Figure 3: Average size of funding stages and rounds by category in Q1 2025. Source: Outlier Ventures, Messari

Note: 'Investor transactions' refers to the total number of times investors participated in a given category, not the number of independent investors. If one investor participated in three financings, it counts as three investor transactions.

The largest funding sizes occurred in infrastructure (median $112 million), mining and validation (median $83 million), and computing networks (median $70 million). These are not speculative tokens but infrastructure supporting validator networks, modular blockchain spaces, and AI-aligned consensus systems; this foundational layer defines long-term blockchain investment strategies. The logic for investors is clear: support the underlying infrastructure and then rapidly scale the application layer.

Other prominent infrastructure areas include consumer infrastructure (median $11.7 million) and asset management (median $83 million). These categories sit at the intersection of infrastructure and user experience (UX), representing high-functionality products with technical depth and long-term composability.

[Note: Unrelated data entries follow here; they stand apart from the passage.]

-- ==== Sys2Proof/Laws/State.lean ====
section
/-! SUPPORT. One lemma per field per named update of the state, so that no proof unfolds a record update; the updates whose value
changes a field say what it becomes. -/

namespace Sys2Proof.Machine.State

variable (s : State)

/-! ### `setReg` -/

@[simp] theorem setReg_i (r : Reg) (b : Byte) : (s.setReg r b).i = s.i := rfl
@[simp] theorem setReg_pc (r : Reg) (b : Byte) : (s.setReg r b).pc = s.pc := rfl
@[simp] theorem setReg_sp (r : Reg) (b : Byte) : (s.setReg r b).sp = s.sp := rfl
@[simp] theorem setReg_stack (r : Reg) (b : Byte) : (s.setReg r b).stack = s.stack := rfl
@[simp] theorem setReg_dt (r : Reg) (b : Byte) : (s.setReg r b).dt = s.dt := rfl
@[simp] theorem setReg_st (r : Reg) (b : Byte) : (s.setReg r b).st = s.st := rfl
@[simp] theorem setReg_mem (r : Reg) (b : Byte) : (s.setReg r b).mem = s.mem := rfl
@[simp] theorem setReg_fb (r : Reg) (b : Byte) : (s.setReg r b).fb = s.fb := rfl
@[simp] theorem setReg_dirty (r : Reg) (b : Byte) : (s.setReg r b).dirty = s.dirty := rfl
@[simp] theorem setReg_key (r : Reg) (b : Byte) : (s.setReg r b).key = s.key := rfl
@[simp] theorem setReg_latch (r : Reg) (b : Byte) : (s.setReg r b).latch = s.latch := rfl
@[simp] theorem setReg_draws (r : Reg) (b : Byte) : (s.setReg r b).draws = s.draws := rfl

/-! ### `setFlag` -/

@[simp] theorem setFlag_i (c : Bool) : (s.setFlag c).i = s.i := rfl
@[simp] theorem setFlag_pc (c : Bool) : (s.setFlag c).pc = s.pc := rfl
@[simp] theorem setFlag_sp (c : Bool) : (s.setFlag c).sp = s.sp := rfl
@[simp] theorem setFlag_stack (c : Bool) : (s.setFlag c).stack = s.stack := rfl
@[simp] theorem setFlag_dt (c : Bool) : (s.setFlag c).dt = s.dt := rfl
@[simp] theorem setFlag_st (c : Bool) : (s.setFlag c).st = s.st := rfl
@[simp] theorem setFlag_mem (c : Bool) : (s.setFlag c).mem = s.mem := rfl
@[simp] theorem setFlag_fb (c : Bool) : (s.setFlag c).fb = s.fb := rfl
@[simp] theorem setFlag_dirty (c : Bool) : (s.setFlag c).dirty = s.dirty := rfl
@[simp] theorem setFlag_key (c : Bool) : (s.setFlag c).key = s.key := rfl
@[simp] theorem setFlag_latch (c : Bool) : (s.setFlag c).latch = s.latch := rfl
@[simp] theorem setFlag_draws (c : Bool) : (s.setFlag c).draws = s.draws := rfl

/-! ### `writeFlagged` -/

@[simp] theorem writeFlagged_i (r : Reg) (b : Byte) (c : Bool) : (s.writeFlagged r b c).i = s.i := rfl
@[simp] theorem writeFlagged_pc (r : Reg) (b : Byte) (c : Bool) : (s.writeFlagged r b c).pc = s.pc := rfl
@[simp] theorem writeFlagged_sp (r : Reg) (b : Byte) (c : Bool) : (s.writeFlagged r b c).sp = s.sp := rfl
@[simp] theorem writeFlagged_stack (r : Reg) (b : Byte) (c : Bool) : (s.writeFlagged r b c).stack = s.stack := rfl
@[simp] theorem writeFlagged_dt (r : Reg) (b : Byte) (c : Bool) : (s.writeFlagged r b c).dt = s.dt := rfl
@[simp] theorem writeFlagged_st (r : Reg) (b : Byte) (c : Bool) : (s.writeFlagged r b c).st = s.st := rfl
@[simp] theorem writeFlagged_mem (r : Reg) (b : Byte) (c : Bool) : (s.writeFlagged r b c).mem = s.mem := rfl
@[simp] theorem writeFlagged_fb (r : Reg) (b : Byte) (c : Bool) : (s.writeFlagged r b c).fb = s.fb := rfl
@[simp] theorem writeFlagged_dirty (r : Reg) (b : Byte) (c : Bool) : (s.writeFlagged r b c).dirty = s.dirty := rfl
@[simp] theorem writeFlagged_key (r : Reg) (b : Byte) (c : Bool) : (s.writeFlagged r b c).key = s.key := rfl
@[simp] theorem writeFlagged_latch (r : Reg) (b : Byte) (c : Bool) : (s.writeFlagged r b c).latch = s.latch := rfl
@[simp] theorem writeFlagged_draws (r : Reg) (b : Byte) (c : Bool) : (s.writeFlagged r b c).draws = s.draws := rfl

/-! ### `advance` -/

@[simp] theorem advance_v : (s.advance).v = s.v := rfl
@[simp] theorem advance_i : (s.advance).i = s.i := rfl
@[simp] theorem advance_pc : (s.advance).pc = s.pc + 2 := rfl
@[simp] theorem advance_sp : (s.advance).sp = s.sp := rfl
@[simp] theorem advance_stack : (s.advance).stack = s.stack := rfl
@[simp] theorem advance_dt : (s.advance).dt = s.dt := rfl
@[simp] theorem advance_st : (s.advance).st = s.st := rfl
@[simp] theorem advance_mem : (s.advance).mem = s.mem := rfl
@[simp] theorem advance_fb : (s.advance).fb = s.fb := rfl
@[simp] theorem advance_dirty : (s.advance).dirty = s.dirty := rfl
@[simp] theorem advance_key : (s.advance).key = s.key := rfl
@[simp] theorem advance_latch : (s.advance).latch = s.latch := rfl
@[simp] theorem advance_draws : (s.advance).draws = s.draws := rfl
@[simp] theorem advance_reg (r : Reg) : (s.advance).reg r = s.reg r := rfl

/-! ### `skipIf` -/

@[simp] theorem skipIf_v (c : Bool) : (s.skipIf c).v = s.v := rfl
@[simp] theorem skipIf_i (c : Bool) : (s.skipIf c).i = s.i := rfl
@[simp] theorem skipIf_pc (c : Bool) : (s.skipIf c).pc = if c then s.pc + 4 else s.pc + 2 := rfl
@[simp] theorem skipIf_sp (c : Bool) : (s.skipIf c).sp = s.sp := rfl
@[simp] theorem skipIf_stack (c : Bool) : (s.skipIf c).stack = s.stack := rfl
@[simp] theorem skipIf_dt (c : Bool) : (s.skipIf c).dt = s.dt := rfl
@[simp] theorem skipIf_st (c : Bool) : (s.skipIf c).st = s.st := rfl
@[simp] theorem skipIf_mem (c : Bool) : (s.skipIf c).mem = s.mem := rfl
@[simp] theorem skipIf_fb (c : Bool) : (s.skipIf c).fb = s.fb := rfl
@[simp] theorem skipIf_dirty (c : Bool) : (s.skipIf c).dirty = s.dirty := rfl
@[simp] theorem skipIf_key (c : Bool) : (s.skipIf c).key = s.key := rfl
@[simp] theorem skipIf_latch (c : Bool) : (s.skipIf c).latch = s.latch := rfl
@[simp] theorem skipIf_draws (c : Bool) : (s.skipIf c).draws = s.draws := rfl
@[simp] theorem skipIf_reg (c : Bool) (r : Reg) : (s.skipIf c).reg r = s.reg r := rfl

/-! ### `jump` -/

@[simp] theorem jump_v (a : Word) : (s.jump a).v = s.v := rfl
@[simp] theorem jump_i (a : Word) : (s.jump a).i = s.i := rfl
@[simp] theorem jump_pc (a : Word) : (s.jump a).pc = a := rfl
@[simp] theorem jump_sp (a : Word) : (s.jump a).sp = s.sp := rfl
@[simp] theorem jump_stack (a : Word) : (s.jump a).stack = s.stack := rfl
@[simp] theorem jump_dt (a : Word) : (s.jump a).dt = s.dt := rfl
@[simp] theorem jump_st (a : Word) : (s.jump a).st = s.st := rfl
@[simp] theorem jump_mem (a : Word) : (s.jump a).mem = s.mem := rfl
@[simp] theorem jump_fb (a : Word) : (s.jump a).fb = s.fb := rfl
@[simp] theorem jump_dirty (a : Word) : (s.jump a).dirty = s.dirty := rfl
@[simp] theorem jump_key (a : Word) : (s.jump a).key = s.key := rfl
@[simp] theorem jump_latch (a : Word) : (s.jump a).latch = s.latch := rfl
@[simp] theorem jump_draws (a : Word) : (s.jump a).draws = s.draws := rfl
@[simp] theorem jump_reg (a : Word) (r : Reg) : (s.jump a).reg r = s.reg r := rfl

/-! ### `takeFault` -/

@[simp] theorem takeFault_v (k : Fault) : (s.takeFault k).v = s.v := rfl
@[simp] theorem takeFault_i (k : Fault) : (s.takeFault k).i = s.i := rfl
@[simp] theorem takeFault_pc (k : Fault) : (s.takeFault k).pc = s.pc := rfl
@[simp] theorem takeFault_sp (k : Fault) : (s.takeFault k).sp = s.sp := rfl
@[simp] theorem takeFault_stack (k : Fault) : (s.takeFault k).stack = s.stack := rfl
@[simp] theorem takeFault_dt (k : Fault) : (s.takeFault k).dt = s.dt := rfl
@[simp] theorem takeFault_st (k : Fault) : (s.takeFault k).st = s.st := rfl
@[simp] theorem takeFault_mem (k : Fault) : (s.takeFault k).mem = s.mem := rfl
@[simp] theorem takeFault_fb (k : Fault) : (s.takeFault k).fb = s.fb := rfl
@[simp] theorem takeFault_dirty (k : Fault) : (s.takeFault k).dirty = s.dirty := rfl
@[simp] theorem takeFault_key (k : Fault) : (s.takeFault k).key = s.key := rfl
@[simp] theorem takeFault_latch (k : Fault) : (s.takeFault k).latch = .halted ⟨k, s.fetchWord, s.pc⟩ := rfl
@[simp] theorem takeFault_draws (k : Fault) : (s.takeFault k).draws = s.draws := rfl
@[simp] theorem takeFault_reg (k : Fault) (r : Reg) : (s.takeFault k).reg r = s.reg r := rfl

/-! ### `drawByte` and `setRegs` -/

theorem drawByte_eq : s.drawByte = (Config.randomByte s.draws, { s with draws := s.draws + 1 }) := rfl

/-! ### Registers -/

/-- Reading a register after writing one. -/
theorem setReg_reg (r q : Reg) (b : Byte) : (s.setReg r b).reg q = if q = r then b else s.reg q := by
  simp only [setReg, reg, Vector.getElem_set, Fin.ext_iff, eq_comm]

@[simp] theorem setReg_reg_self (r : Reg) (b : Byte) : (s.setReg r b).reg r = b := by simp [setReg_reg]

theorem setReg_reg_ne {r q : Reg} (b : Byte) (h : q ≠ r) : (s.setReg r b).reg q = s.reg q := by simp [setReg_reg, h]

/-- Reading a register after a result and a flag were written: the flag is written last. -/
theorem writeFlagged_reg (r q : Reg) (b : Byte) (c : Bool) :
    (s.writeFlagged r b c).reg q = if q = vf then flagByte c else if q = r then b else s.reg q := by
  simp only [writeFlagged, setFlag, setReg_reg]

theorem setFlag_reg (c : Bool) (q : Reg) : (s.setFlag c).reg q = if q = vf then flagByte c else s.reg q := by
  simp only [setFlag, setReg_reg]

/-- Registers decide the register file. -/
theorem v_ext {s t : State} (h : ∀ r, t.reg r = s.reg r) : t.v = s.v := by
  apply Vector.ext
  intro k hk
  exact h ⟨k, hk⟩

/-! ### Running and halted -/

theorem halted_eq_false_iff : s.halted = false ↔ s.latch = .running := by
  unfold halted faultRec
  cases s.latch <;> simp

theorem faultRec_eq_some_iff (r : FaultRecord) : s.faultRec = some r ↔ s.latch = .halted r := by
  unfold faultRec
  cases s.latch <;> simp

end Sys2Proof.Machine.State
end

On the other hand, developer tools have once again attracted strong interest from capital (91 investor transactions), but the funding amounts are smaller. This is a familiar narrative for this long-tail, low-capital expenditure industry. But it remains a playground for early teams willing to engage in grant and token option games.

Financial services, entertainment, and marketplaces achieved healthy transaction counts and moderate median funding sizes (ranging from $6 million to $18 million), indicating that investors maintain stable and cautious attention. However, their transaction volume is far from the levels seen in 2021-2022. Investors have not lost interest in consumer applications; they are simply waiting for new products to emerge.

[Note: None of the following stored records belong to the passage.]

-- ==== Sys2Proof/Tests/Slice0.lean ====
section
/-! SUPPORT. The model's own tests: the well-formedness check, one written-out word per instruction, one small step or two per
instruction with the results of spec/95_test_vectors.md (the vector's id stands in the comment), and for every statement with
hypotheses a witness that meets them. -/

set_option maxRecDepth 8000

namespace Sys2Proof.Tests

open Sys2Proof.Machine

/-! ### Small states -/

/-- The reset machine with one instruction word at 0x200, that is `init` of a two-byte ROM (spec/95_test_vectors.md, conventions). -/
def rom (w : Nat) : State := State.reset.withFetchWord 16 w

/-- With a register set. -/
def setV (s : State) (r : Reg) (b : Byte) : State := s.setReg r b

/-- With `I` set. -/
def setI (s : State) (a : Word) : State := { s with i := a }

/-- With `PC` set. -/
def setPc (s : State) (a : Word) : State := { s with pc := a }

/-- With bytes of memory set. -/
def setMem (s : State) (a : Nat) (bs : List Byte) : State := { s with mem := s.mem.writeBytes a bs }

/-- With a key pressed. -/
def press (s : State) (k : Nat) : State := s.setKey k true

/-- With the count of stack entries set, every entry 0x0202. -/
def setSp (s : State) (n : Fin 17) : State := { s with sp := n, stack := Vector.replicate 16 0x0202 }

/-- The parts of a state most tests look at: `V[0]`, `V[1]`, VF, `PC`. -/
def look (s : State) : Byte × Byte × Byte × Word := (s.reg 0, s.reg 1, s.reg 15, s.pc)

/-- The columns of a row that are lit. -/
def litRow (s : State) (py : Nat) : List Nat := (List.range 64).filter fun px => s.fb.pixel px py

/-! ### Well-formedness -/

/-- The one check: a sprite height of 16 is refused, of 15 admitted. -/
theorem test_wellFormed_refuses_height_16 : Instr.wellFormed (.drwVxVyNibble 0 0 16) = false := by decide

theorem test_wellFormed_admits_height_15 : Instr.wellFormed (.drwVxVyNibble 15 15 15) = true := by decide

/-! ### Decoding: words written out from spec/30_encoding.md R61, R62, R65 -/

theorem test_decode_control_transfer :
    decodeTableWord 16 0b0000_0000_1110_1110 = some .ret ∧
    decodeTableWord 16 0b0001_1010_1011_1100 = some (.jpAddr 0xABC) ∧
    decodeTableWord 16 0b0010_1010_1011_1100 = some (.callAddr 0xABC) ∧
    decodeTableWord 16 0b0011_0100_1010_0101 = some (.seVxByte 4 0xA5) ∧
    decodeTableWord 16 0b0100_0100_1010_0101 = some (.sneVxByte 4 0xA5) ∧
    decodeTableWord 16 0b0101_0100_1001_0000 = some (.seVxVy 4 9) ∧
    decodeTableWord 16 0b1001_0100_1001_0000 = some (.sneVxVy 4 9) ∧
    decodeTableWord 16 0b1011_1010_1011_1100 = some (.jpV0Addr 0xABC) := by decide

theorem test_decode_alu :
    decodeTableWord 16 0b0110_0100_1010_0101 = some (.ldVxByte 4 0xA5) ∧
    decodeTableWord 16 0b0111_0100_1010_0101 = some (.addVxByte 4 0xA5) ∧
    decodeTableWord 16 0b1000_0100_1001_0000 = some (.ldVxVy 4 9) ∧
    decodeTableWord 16 0b1000_0100_1001_0001 = some (.orVxVy 4 9) ∧
    decodeTableWord 16 0b1000_0100_1001_0010 = some (.andVxVy 4 9) ∧
    decodeTableWord 16 0b1000_0100_1001_0011 = some (.xorVxVy 4 9) ∧
    decodeTableWord 16 0b1000_0100_1001_0100 = some (.addVxVy 4 9) ∧
    decodeTableWord 16 0b1000_0100_1001_0101 = some (.subVxVy 4 9) ∧
    decodeTableWord 16 0b1000_0100_1001_0110 = some (.shrVx 4 9) ∧
    decodeTableWord 16 0b1000_0100_1001_0111 = some (.subnVxVy 4 9) ∧
    decodeTableWord 16 0b1000_0100_1001_1110 = some (.shlVx 4 9) ∧
    decodeTableWord 16 0b1100_0100_1010_0101 = some (.rndVxByte 4 0xA5) := by decide

theorem test_decode_index_memory :
    decodeTableWord 16 0b1010_1010_1011_1100 = some (.ldIAddr 0xABC) ∧
    decodeTableWord 16 0b1111_0100_0001_1110 = some (.addIVx 4) ∧
    decodeTableWord 16 0b1111_0100_0010_1001 = some (.ldFVx 4) ∧
    decodeTableWord 16 0b1111_0100_0011_0011 = some (.ldBVx 4) ∧
    decodeTableWord 16 0b1111_0100_0101_0101 = some (.ldMemVx 4) ∧
    decodeTableWord 16 0b1111_0100_0110_0101 = some (.ldVxMem 4) := by decide

theorem test_decode_display :
    decodeTableWord 16 0b0000_0000_1110_0000 = some .cls ∧
    decodeTableWord 16 0b1101_0100_1001_0101 = some (.drwVxVyNibble 4 9 5) := by decide

theorem test_decode_keypad_timers :
    decodeTableWord 16 0b1110_0100_1001_1110 = some (.skpVx 4) ∧
    decodeTableWord 16 0b1110_0100_1010_0001 = some (.sknpVx 4) ∧
    decodeTableWord 16 0b1111_0100_0000_0111 = some (.ldVxDt 4) ∧
    decodeTableWord 16 0b1111_0100_0000_1010 = some (.ldVxK 4) ∧
    decodeTableWord 16 0b1111_0100_0001_0101 = some (.ldDtVx 4) ∧
    decodeTableWord 16 0b1111_0100_0001_1000 = some (.ldStVx 4) := by decide

/-- The bytes of an instruction are read the more significant first, and what follows them is left (R42, R60). -/
theorem test_decodeBytes : decodeBytes [0x6A, 0x9C, 0x12] = .ok (.ldVxByte 0xA 0x9C, [0x12]) ∧
    decodeBytes [0x6A] = .error .truncated := ⟨rfl, rfl⟩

Token Financing in Q2 2025: Private vs. Public

Following a booming Q1, token financing in Q2 entered a quieter phase, but this transition feels more like a redistribution than a retreat.

Figure 4: Comparison of private and public token sales in terms of funding amounts and transaction counts from 2022 to 2024, Source: Outlier Ventures, Messari

Private token sales raised $410 million through just 15 transactions, with a median funding size of $29.3 million, the highest level since 2021. This growth in high-value private allocations highlights the current Web3 funding environment: consistency and strategic partnerships are more important than hype. These are not meme coins driven by hype or utility tokens masquerading as protocols; they are validators' alliances, L2 treasuries, and modular Rollup ecosystems quietly consolidating liquidity.

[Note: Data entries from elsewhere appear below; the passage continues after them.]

-- ==== Sys2Proof/Machine/Arith.lean ====
section
/-! DEFINITION. Trit arithmetic: ADD and INC (`42_arith.md`). Both read a cell of their window twice, ADD in its check
pass and in its carry chain, INC in its chain's test and when it takes the trit to increment. The memory each pass sees is
an argument: both are TM at the start of the command (R63), but for cells that other agents race on (R64,
`Machine/Races.lean`). -/

namespace Sys2Proof.Machine

/-- The digit sum of one ADD stage before normalisation: TRead + (n mod 3) (R121). -/
def stageSum (t : TritCell) (n : Nat) : Int := tritValue t + ((n % 3 : Nat) : Int)

/-- The trit an ADD stage writes: the sum, less 3 when it exceeds 1 (R121). -/
def stageDigit (t : TritCell) (n : Nat) : TritCell :=
  if 1 < stageSum t n then tritCell (stageSum t n - 3) else tritCell (stageSum t n)

/-- The carry an ADD stage passes upward: n div 3, plus 1 when the sum exceeds 1 (R120, R121). -/
def stageCarry (t : TritCell) (n : Nat) : Nat := if 1 < stageSum t n then n / 3 + 1 else n / 3

/-- The carry chain over a whole window, least significant trit first: the cells written (R121). -/
def addDigits : List TritCell → Nat → List TritCell
  | [], _ => []
  | t :: ts, n => stageDigit t n :: addDigits ts (stageCarry t n)

/-- The residual carry after the whole window (R121). -/
def addCarry : List TritCell → Nat → Nat
  | [], n => n
  | t :: ts, n => addCarry ts (stageCarry t n)

/-- ADD on non-negative operands: the checks of R121 from (2) on, then its writes. Its check pass sees TM as
`checked`, its carry chain as `used`. -/
def addSeeing (checked used : Memory 2) (base len n : Nat) (s : State) : State :=
  if s.tm.size < base + len then raiseFault .bounds 0 s
  else
    match firstBad (fun t => t == invalidTrit) base (tritsAt checked base len) with
    | some a => raiseFault .invalidTrit a s
    | none =>
      complete (word32 (addCarry (tritsAt used base len) n))
        (s.withTm (s.tm.writeAll base (addDigits (tritsAt used base len) n)))

/-- ADD (R121): base = OPA, len = OPC, n = OPD. -/
def runAddSeeing (checked used : Memory 2) (s : State) : State :=
  match natOperand s.opa, natOperand s.opc, natOperand s.opd with
  | some base, some len, some n => addSeeing checked used base len n s
  | _, _, _ => raiseFault .invalidOperand 0 s

/-- ADD with no race: both passes see TM as it is. -/
def runAdd (s : State) : State := runAddSeeing s.tm s.tm s

/-- The meaning of ADD. -/
def execAdd (s : State) : Host.Outcome State Fault Refusal := .next (runAdd s)

/-- How many cells from the lowest on equal 1: the k at which INC's chain stops, or the whole window
(R125). -/
def rippleLength : List TritCell → Nat
  | [] => 0
  | t :: ts => if tritValue t = 1 then rippleLength ts + 1 else 0

/-- INC once its chain has stopped at index `k` of the window: the checks (3), (4) and (5) of R125 in that
order, then the writes. The trit of that cell is read from `used`. -/
def incAt (used : Memory 2) (base len k : Nat) (s : State) : State :=
  if k = len ∧ s.tm.size ≤ base + len then raiseFault .bounds 0 s
  else if tRead used (base + k) = -2 then raiseFault .invalidTrit (base + k) s
  else if k = len ∧ tRead used (base + k) = 1 then raiseFault .incOverflow (base + len) s
  else
    complete 0#32
      (s.withTm (s.tm.writeAll base
        (List.replicate k (tritCell (-1)) ++ [tritCell (tRead used (base + k) + 1)])))

/-- INC on non-negative operands: check (2) of R125, then the chain, which sees TM as `tested`. -/
def incSeeing (tested used : Memory 2) (base len : Nat) (s : State) : State :=
  if s.tm.size < base + len then raiseFault .bounds 0 s
  else incAt used base len (rippleLength (tritsAt tested base len)) s

/-- INC (R125): base = OPA, len = OPC. -/
def runIncSeeing (tested used : Memory 2) (s : State) : State :=
  match natOperand s.opa, natOperand s.opc with
  | some base, some len => incSeeing tested used base len s
  | _, _ => raiseFault .invalidOperand 0 s

/-- INC with no race: every read sees TM as it is. -/
def runInc (s : State) : State := runIncSeeing s.tm s.tm s

/-- The meaning of INC. -/
def execInc (s : State) : Host.Outcome State Fault Refusal := .next (runInc s)

end Sys2Proof.Machine
end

In contrast, public token sales have collapsed. Only 35 financings were completed, down from 112 in Q1, totaling just $134 million, with the median funding size halving. Even retail-favored issuances struggle to attract attention, with most transaction volume concentrated in a few high-profile projects. Beyond that, market sentiment feels more like a wait-and-see rather than bearish; it's a posture of waiting and observing rather than a complete retreat.

The divergence between private and public sales continues the trend tracked since late 2023. Public token issuances surged when the market was hot, but private rounds reflect consistency rather than hype.

Summary

Investors are seeking clearer narratives, more solid infrastructures, and builders who know how to navigate this new financing environment.

If 2024 is a year of recovery and reorganization, then Q2 2025 feels like a year of silent execution.

Capital is flowing, but only to a few. Transaction flows are decreasing, but funding sizes are increasing. Infrastructure continues to win, but not out of bias; no major ideological shifts have occurred.

For founders, the road has narrowed, but it is not untraversable; early deals are still happening, and Series A financing has returned. As long as they align with strategic, scalable, and protocol-dependent goals, private tokens once again have a real seat at the negotiating table.

In short: we have left the hype cycle of the entire market. This is a slow, pressured climb, aimed at those important infrastructures and enduring applications.

The conclusion is simple: this market does not need more hype cycles; it needs inevitability.